The commercial centre of the worst affected town, Pamanukan, is in ruins. Four churches were also badly damaged.

Some ethnic Chinese residents fled after dozens of buildings, most of them Chinese-owned shops, were smashed and burned by mainly Muslim demonstrators. Some sheltered at the town's police station after fleeing their homes.

The authorities have responded to the violence by banning all public gatherings.


[ image: Two days of rioting has left significant damage]
Two days of rioting has left significant damage
But Dr Amien Rais, the Chairman of the Muhammadiya group, which represents nearly 30 million Indonesian Muslims, and an outspoken critic of President Suharto's government defied the order.

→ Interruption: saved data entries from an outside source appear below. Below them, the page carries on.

/-! ### Exact values -/

/-- A finite f32 as a multiple of 2^−149; none for an infinity or NaN. -/
def fixOf (x : Word) : Option Int :=
  match ofF32 x with
  | .fin n m e => let v : Int := (m * 2 ^ (e + 149).toNat : Nat); some (if n then -v else v)
  | _ => none

/-- A fraction with a positive denominator. -/
abbrev Frac := Int × Nat

/-- a ≤ b. -/
def Frac.le (a b : Frac) : Bool := decide (a.1 * (b.2 : Int) ≤ b.1 * (a.2 : Int))

/-- n ÷ d for d ≠ 0. -/
def Frac.of (n d : Int) : Frac := if d < 0 then (-n, d.natAbs) else (n, d.natAbs)

/-- RoundNE to f32 of a fraction (R96). -/
def Frac.f32 (a : Frac) : Word :=
  if a.1 = 0 then 0
  else
    let k := 64 + Nat.log2 a.2
    let n := a.1.natAbs * 2 ^ k
    BitVec.ofNat 32 (Fmt.f32.roundMag 0 false (decide (a.1 < 0)) (n / a.2) (-(k : Int)) (n % a.2 != 0))

/-- An extended real. -/
inductive XReal where
  | ninf | fin (x : Frac) | pinf
  deriving DecidableEq, Repr

/-- The extended real of an f32; none for NaN. -/
def xrealOf (x : Word) : Option XReal :=
  match ofF32 x with
  | .nan => none
  | .inf true => some .ninf
  | .inf false => some .pinf
  | .fin .. => (fixOf x).map (fun v => .fin (v, 2 ^ 149))

/-- a ≤ b on extended reals. -/
def XReal.le : XReal → XReal → Bool
  | .ninf, _ => true
  | _, .pinf => true
  | .fin a, .fin b => a.le b
  | _, _ => false

/-- a ≤ b for two f32 words; false when either is NaN. -/
def f32Le (a b : Word) : Bool :=
  match xrealOf a, xrealOf b with
  | some x, some y => x.le y
  | _, _ => false

/-- RoundNE to f32 of an extended real. -/
def XReal.f32 : XReal → Word
  | .ninf => 0xFF800000
  | .pinf => 0x7F800000
  | .fin x => x.f32

/-! ### Boxes and triangles (R354, R359) -/

/-- One axis of a box test: the interval [tlo, thi] clipped to [lo, hi]; none when no point is left on this axis, as in a box whose ends
are out of order. -/
def clipAxis (o d lo hi : Int) (iv : XReal × XReal) : Option (XReal × XReal) :=
  if hi < lo then none
  else if d = 0 then (if lo ≤ o ∧ o ≤ hi then some iv else none)
  else
    let t1 := Frac.of (lo - o) d
    let t2 := Frac.of (hi - o) d
    let a := if t1.le t2 then t1 else t2
    let b := if t1.le t2 then t2 else t1
    some (if iv.1.le (.fin a) then .fin a else iv.1, if (XReal.fin b).le iv.2 then .fin b else iv.2)

/-- The three coordinates of a point, from a word list. -/
def fix3 (ws : List Word) : Option (Int × Int × Int) :=
  match ws with
  | [x, y, z] =>
    match fixOf x, fixOf y, fixOf z with
    | some a, some b, some c => some (a, b, c)
    | _, _, _ => none
  | _ => none

/-- Is some real in the interval: its ends are in order, and it is not a lone infinity? -/
def hasReal (iv : XReal × XReal) : Bool := iv.1.le iv.2 && iv.1 != .pinf && iv.2 != .ninf

/-- The part of a ray segment within a closed box, ends as extended reals; none when the segment does not enter (R354). -/
def clipBox (o d lo hi : Int × Int × Int) (tmin tmax : Word) : Option (XReal × XReal) :=
  match xrealOf tmin, xrealOf tmax with
  | some a, some b =>
    if !hasReal (a, b) then none
    else
      ((clipAxis o.1 d.1 lo.1 hi.1 (a, b)).bind (clipAxis o.2.1 d.2.1 lo.2.1 hi.2.1)).bind (fun iv =>
        (clipAxis o.2.2 d.2.2 lo.2.2 hi.2.2 iv).filter hasReal)
  | _, _ => none

/-- a − b. -/
def sub3 (a b : Int × Int × Int) : Int × Int × Int := (a.1 - b.1, a.2.1 - b.2.1, a.2.2 - b.2.2)

/-- a · b. -/
def dot3 (a b : Int × Int × Int) : Int := a.1 * b.1 + a.2.1 * b.2.1 + a.2.2 * b.2.2

/-- a × b. -/
def cross3 (a b : Int × Int × Int) : Int × Int × Int :=
  (a.2.1 * b.2.2 - a.2.2 * b.2.1, a.2.2 * b.1 - a.1 * b.2.2, a.1 * b.2.1 - a.2.1 * b.1)

/-- k · a. -/
def scale3 (k : Int) (a : Int × Int × Int) : Int × Int × Int := (k * a.1, k * a.2.1, k * a.2.2)

/-- Where a line meets a triangle (R359): t, b₁, b₂ and whether it meets the front. -/
def hitTri (o d v0 v1 v2 : Int × Int × Int) : Option (Frac × Frac × Frac × Bool) :=
  let e1 := sub3 v1 v0
  let e2 := sub3 v2 v0
  let n := cross3 e1 e2
  let den := dot3 d n
  let nn := dot3 n n
  if nn = 0 ∨ den = 0 then none
  else
    let tn := dot3 (sub3 v0 o) n
    let w := sub3 (scale3 tn d) (scale3 den (sub3 v0 o))
    let b1 := Frac.of (dot3 (cross3 w e2) n) (den * nn)
    let b2 := Frac.of (dot3 (cross3 e1 w) n) (den * nn)
    if b1.1 < 0 ∨ b2.1 < 0 ∨ (b1.2 : Int) < b1.1 + b2.1 then none
    else some (Frac.of tn den, b1, b2, decide (den < 0))

/-! ### Records (Tables 19.1 to 19.4) -/

/-- The word at an offset of a record. -/
def wordAt (bs : List Byte) (o : Nat) : Word := BitVec.ofNat 32 (field bs o 4)
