/-- Each thread of the fragment arrives, whatever its guard. `mk` gives the rows of a thread's group, or its trap, and its
arrival; none where a thread with a false guard meets no session, and passes (log 21). Where its guard is true, a thread of another
operation of the session in the group makes it PROT. A `drlend` under VER 00 needs room among the pending writes (R442). `opens` are
`drlld` and `drlrst`, at which a row leaves a `drlrst` that restored nothing. -/
def arriveAll (opens : Bool) (ds wc : Nat) (delay : Option Nat) (mk : Ctx → Thread → Except Trap (Option (List Nat × Arrival)))
    (c0 : Ctx) : Out :=
  if c0.mem.any (fun h => (h.arrival ds).isSome && !(opens && c0.t.idleRestore ds h)) then .wait c0.s .others
  else
    let c := c0.leaveRestore ds (keysOf (c0.mem.filter (fun h => (h.arrival ds).isSome)))
    let rs : List (Thread × Except Trap Arrival) := c.mem.filterMap (fun h =>
      match mk c h with
      | .error e => some (h, .error e)
      | .ok none => none
      | .ok (some (rows, a)) =>
        if a.guard && c.t.threads.any (fun g => rows.contains g.row && (g.arrival ds).any (fun b => !b.op.same a.op)) then
          some (h, .error Trap.prot)
        else some (h, .ok a))
    match lowest (rs.map (fun r =>
        match r.2 with
        | .error e => some e
        | .ok _ => none)) with
    | some e => trapNow c.s e
    | none =>
      let need (a : Arrival) : Nat := if delay.isSome then a.regs.length else 0
      let s1 := rs.foldl (fun s r =>
        match r.2 with
        | .ok a =>
          if 0 < need a ∧ 8 < r.1.pend.length + need a then s.setTeam c.t.uid (fun t => t.roomThread (need a) r.1.row r.1.pos) else s
        | .error _ => s) c.s
      match rs.find? (fun r =>
          match r.2 with
          | .ok a => decide (0 < need a) && decide (8 < (Pend.room (need a) 9 r.1.pend).2.length + need a)
          | .error _ => false) with
      | some (_, .ok a) => .wait s1 (.pendRoom (need a))
      | _ =>
        .done (rs.foldl (fun s r =>
          match r.2 with
          | .error _ => s
          | .ok a => s.arrive c.t.uid wc delay r.1 a) s1)

/-- An arrival that reads and writes nothing by itself. -/
def bareArrival (ds : Nat) (op : GroupOp) (guard : Bool) : Arrival :=
  { ds := ds, op := op, guard := guard, a := 0, b := 0, addr := 0, space := 0, d := 120, c := 7, lock := false, wc := 7 }

/-- Is a 64-bit operand of a session not a pair of the thread's registers (R87, R133)? The session's type is known at run time only. -/
def oddPair (t : Team) (h : Thread) (d : Drill) (n : Nat) : Bool :=
  d.ty.wide && decide (n < 120) && (n % 2 == 1 || decide (t.hdr.regs h.row ≤ n + 1))

/-- Is the thread's guard true? -/
def Ctx.isOn (c : Ctx) (h : Thread) : Bool := c.act.any (fun g => g.row == h.row && g.pos == h.pos)

/-- May no session of a number be made active in some rows: one is active there, or they hold more than one role (Table 17.4)? -/
def Team.noGroup (t : Team) (ds : Nat) (rows : List Nat) : Bool :=
  rows.any (fun r => (t.session ds r).isSome) || rows.any (fun r => t.hdr.role r != t.hdr.role (rows.headD 0))

/-- R328, Table 17.4. -/
def execDrlld (f : FForm) (s : State) : Host.Outcome State Fault Refusal :=
  let ds := f.m 0 1
  let g := f.m 4 2 + 1
  let rop := f.m 6 3
  runRow .drlld (.f f) (fun c =>
    arriveAll true ds f.wc.toNat c.md.delay (fun c h =>
      let rows := c.t.groupRows h.row g
      let a := h.src c.cur.idx f.a.toNat
      let b := h.src c.cur.idx f.b.toNat
      let on := c.isOn h
      if on && !(tagOk .n32 (f.mb 3) a && tagOk .n32 (f.mb 3) b) then .error .fmt
      else if on && c.t.noGroup ds rows then .error .prot
      else .ok (some (rows, { bareArrival ds (.ld g rop f.ty) on with a := a.w, b := b.w }))) c) s

/-- R331, Table 17.4. -/
def execDrlend (f : FForm) (s : State) : Host.Outcome State Fault Refusal :=
  let ds := f.m 0 1
  runRow .drlend (.f f) (fun c =>
    arriveAll false ds f.wc.toNat c.md.delay (fun c h =>
      match c.t.session ds h.row with
      | none => if c.isOn h then .error .prot else .ok none
      | some d =>
        if d.rop ≠ 6 ∧ oddPair c.t h d f.d.toNat then .error .il
        else .ok (some (d.rows,
          { bareArrival ds .fin (c.isOn h) with d := f.d.toNat, c := f.c.toNat, wide := d.ty.wide && d.rop != 6 }))) c) s

/-- The address of an image, 64-byte aligned in a team space and word-aligned in global memory (R332); a thread whose guard is
false names none (R135). -/
def drillAddr (f : FForm) (c : Ctx) (h : Thread) : Except Trap DWord :=
  if !c.isOn h then .ok 0
  else if f.m 6 2 = 0 then
    let a := gBase c.t.rcd.window f (c.env h)
    if !canonical a then .error .xlat else (aligned 4 a).map (fun _ => a)
  else (aligned 64 (tBase f (c.env h))).map (fun _ => tBase f (c.env h))

/-- R332, Table 17.4. -/
def execDrlsave (f : FForm) (s : State) : Host.Outcome State Fault Refusal :=
  let ds := f.m 0 1
  runRow .drlsave (.f f) (fun c =>
    arriveAll false ds f.wc.toNat c.md.delay (fun c h =>
      match drillAddr f c h, c.t.session ds h.row with
      | .error e, _ => .error e
      | .ok _, none => if c.isOn h then .error .prot else .ok none
      | .ok a, some d => .ok (some (d.rows, { bareArrival ds .save (c.isOn h) with addr := a, space := f.m 6 2 }))) c) s

/-- The rows of the group of a `drlrst` as far as its thread's arrival can tell: its own row, the group of the image where it can be
read now, and the rows that wait at a `drlld` whose group holds its row (R327; log 21). -/
def Ctx.restoreRows (c : Ctx) (ds : Nat) (h : Thread) (space : Nat) (a : DWord) : List Nat :=
  let image := match c.isOn h, c.s.spanRead c.t space a 16448 with
    | true, .ok bs => if decide (1 ≤ field bs 5 1) && decide (field bs 5 1 ≤ 4) then c.t.groupRows h.row (field bs 5 1) else []
    | _, _ => []
  let loads := c.t.threads.flatMap (fun (g : Thread) =>
    match (g.arrival ds).map Arrival.op with
    | some (.ld n _ _) => if (c.t.groupRows g.row n).contains h.row then [g.row] else []
    | _ => [])
  [h.row] ++ image ++ loads

/-- R332, Table 17.4. The group is that of the image, known when the operation acts (log 21). -/
def execDrlrst (f : FForm) (s : State) : Host.Outcome State Fault Refusal :=
  let ds := f.m 0 1
  runRow .drlrst (.f f) (fun c =>
    arriveAll true ds f.wc.toNat c.md.delay (fun c h =>
      match drillAddr f c h with
      | .error e => .error e
      | .ok a =>
        if c.isOn h && (c.t.session ds h.row).isSome then .error .prot
        else .ok (some (c.restoreRows ds h (f.m 6 2) a, { bareArrival ds .rst (c.isOn h) with addr := a, space := f.m 6 2 }))) c) s

/-- The members' outstanding arrivals of a session make an instruction on it wait (R329; log 21). -/
def afterGroup (ds : Nat) (k : Ctx → Out) (c : Ctx) : Out :=
  if c.act.any (fun h => (h.arrival ds).isSome) then .wait c.s .others else k c

/-- R329. -/
def execDrlnext (f : FForm) (s : State) : Host.Outcome State Fault Refusal :=
  let ds := f.m 0 1
  runRow .drlnext (.f f) (afterGroup ds (fun c =>
    if c.act.any (fun h => ((c.t.session ds h.row).bind (fun d => d.slotOf h)).isNone) then trapNow c.s .prot
    else
      .done (c.s.setTeam c.t.uid (fun t => c.act.foldl (fun t h =>
        match t.session ds h.row with
        | none => t
        | some d =>
          let e := (d.slotOf h).getD 0
          let i := d.next e
          if i < d.total then
            let o := d.owner t.width i
            let v : Word := FMap.get (fun _ => (0 : Word)) d.starts o + BitVec.ofNat 32 (i - d.pre o)
            (t.setSession { d with nexts := FMap.set id d.nexts e (i + d.e), curs := FMap.set (fun _ => none) d.curs e (some i) }).commit
              c.md h.row h.pos ((if f.d.toNat < 120 then [wV f.d.toNat v .n32, wV (f.d.toNat + 1) (BitVec.ofNat 32 o) .n32] else [])
                ++ [wP f.c.toNat true])
          else
            (t.setSession { d with curs := FMap.set (fun _ => none) d.curs e none }).commit c.md h.row h.pos [wP f.c.toNat false]) t)))) s

/-- R330, Table 17.4. -/
def execDrlred (f : FForm) (s : State) : Host.Outcome State Fault Refusal :=
  let ds := f.m 0 1
  let raw := f.mb 3
  runRow .drlred (.f f) (afterGroup ds (fun c =>
    let rs : List (Thread × Except Trap Nat) := c.act.map (fun h => (h, match c.t.session ds h.row with
      | none => .error Trap.prot
      | some d =>
        if d.rop = 6 ∨ (d.slotOf h).isNone then .error Trap.prot
        else if oddPair c.t h d f.a.toNat then .error Trap.il
        else
          let a := h.src c.cur.idx f.a.toNat
          if tagOk d.ty raw a then .ok (a.bitsT d.ty) else .error Trap.fmt))
    match lowest (rs.map (fun r =>
        match r.2 with
        | .error e => some e
        | .ok _ => none)) with
    | some e => trapNow c.s e
    | none =>
      .done (c.s.setTeam c.t.uid (fun t => rs.foldl (fun t r =>
        match t.session ds r.1.row, r.2 with
        | some d, .ok x =>
          match (d.slotOf r.1).bind d.current with
          | none => t
          | some i =>
            let o := d.owner t.width i
            t.setSession { d with accs := FMap.set (fun _ => accInit d.rop d.ty) d.accs o ((d.acc o).add d.rop d.ty x) }
        | _, _ => t) t)))) s

/-! ### When a group operation acts -/

/-- The trap of a group operation in every arriving thread (R328, R331): their fragments take it in ascending id, each in its
lowest arriving thread (R333). -/
def State.groupTrap (s : State) (uid ds : Nat) (ks : List (Nat × Nat)) (e : Trap) (va : DWord) : State :=
  let fids : List (Nat × Nat × Nat) := match s.team? uid with
    | some t => t.frags.filterMap (fun (g : Frag) =>
        (ks.find? (fun (k : Nat × Nat) => (t.thread? k.1 k.2).any (fun (h : Thread) => h.fid == g.fid))).map (fun k => (g.fid, k)))
    | none => []
  fids.foldl (fun s g => s.trap (.frag uid g.1) { code := e.code, va := va, who := some g.2 }) (s.groupEnd uid ds ks)

/-- The writes of one thread when its operation acts: at once under VER 01 (R142), else they take their places among the pending
writes, and those whose place has come are made (R143). -/
def Team.arriveWrite (t : Team) (h : Thread) (a : Arrival) (ws : List RegW) : Team :=
  if a.lock then t.putAll h.row h.pos ws
  else (t.setThread h.row h.pos (fun g => { g with pend := g.pend.map (Pend.fill a.ds ws) })).makePend Pend.spent h.row h.pos

/-- `drlld` acts (R328). Where none of its threads has a true guard and the session may not become active, nothing becomes of it
(R135; log 21). -/
def State.actLoad (s : State) (t : Team) (ds g rop : Nat) (ty : Ty) (rows : List Nat) (live : List Thread) : State :=
  let n := g * t.width
  let ks := live.map (fun h => (h.row, h.pos))
  let at_ (c : Nat) : Option Arrival :=
    ((live.find? (fun h => t.contributor rows h.row h.pos == c)).bind (fun h => h.arrival ds)).filter (·.guard)
  let lens := FMap.ofFn (fun _ => (0 : Word)) n (fun c => ((at_ c).map Arrival.b).getD 0)
  let starts := FMap.ofFn (fun _ => (0 : Word)) n (fun c => ((at_ c).map Arrival.a).getD 0)
  let total := (lens.map (fun e => e.2.toNat)).sum
  if t.noGroup ds rows then
    (if live.any (fun h => (h.arrival ds).any (·.guard)) then s.groupTrap t.uid ds ks .prot 0 else s.groupEnd t.uid ds ks)
  else if 0xFFFFFFFF < total then s.groupTrap t.uid ds ks .prot 0
  else
    let d : Drill := { ds := ds, rows := rows, g := g, rop := rop, ty := ty,
                       starts := starts, lens := lens, total := total,
                       e := live.length, slots := ks, nexts := [], curs := [], accs := [] }
    (s.setTeam t.uid (fun t => { t with drills := t.drills ++ [d] })).groupEnd t.uid ds ks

In a speech to 10,000 supporters in the capital Jakarta he appealed for an end to the attacks on the Chinese.

"I do not blame my people who run amok because they're hungry. Of course I disagree, and I even condemn, if the anger, if the frustration was directed to the Chinese," he said.

He added that the Chinese "are also our brothers and sisters and they have become one integrated part and parcel of this Indonesian nation."

He went on to say that Indonesians should "direct their anger, their protesting, to the government."

Dr Rais said the country was suffering from a social and moral disease.

He said any candidate for president who was incapable of ending corruption should step aside, a remark seen as a clear reference to President Suharto.

The latest violence is the most serious outbreak of rioting to hit Indonesia since the currency crisis began three months ago. Many ordinary Indonesians are only now feeling the full effects of the crisis.


[ image: Troops are patrolling the streets]
Troops are patrolling the streets
Food prices have doubled or even tripled and, as businesses and construction projects close down, thousands of jobs have been lost.

The minority Chinese, who control much of the commercial life in small towns, make an easy target. They have been accused of hoarding food. Many shops have been spread with anti-Chinese graffiti.

The BBC's Jakarta correspondent says similar incidents are occurring with increasing regularity across Indonesia and the security forces seem powerless to prevent the violence from breaking out.

The police have forbidden mass gatherings for the three weeks surrounding next month's presidential election. However, the most recent unrest started among crowds coming out of Friday prayers at the mosques, gatherings the authorities cannot ban.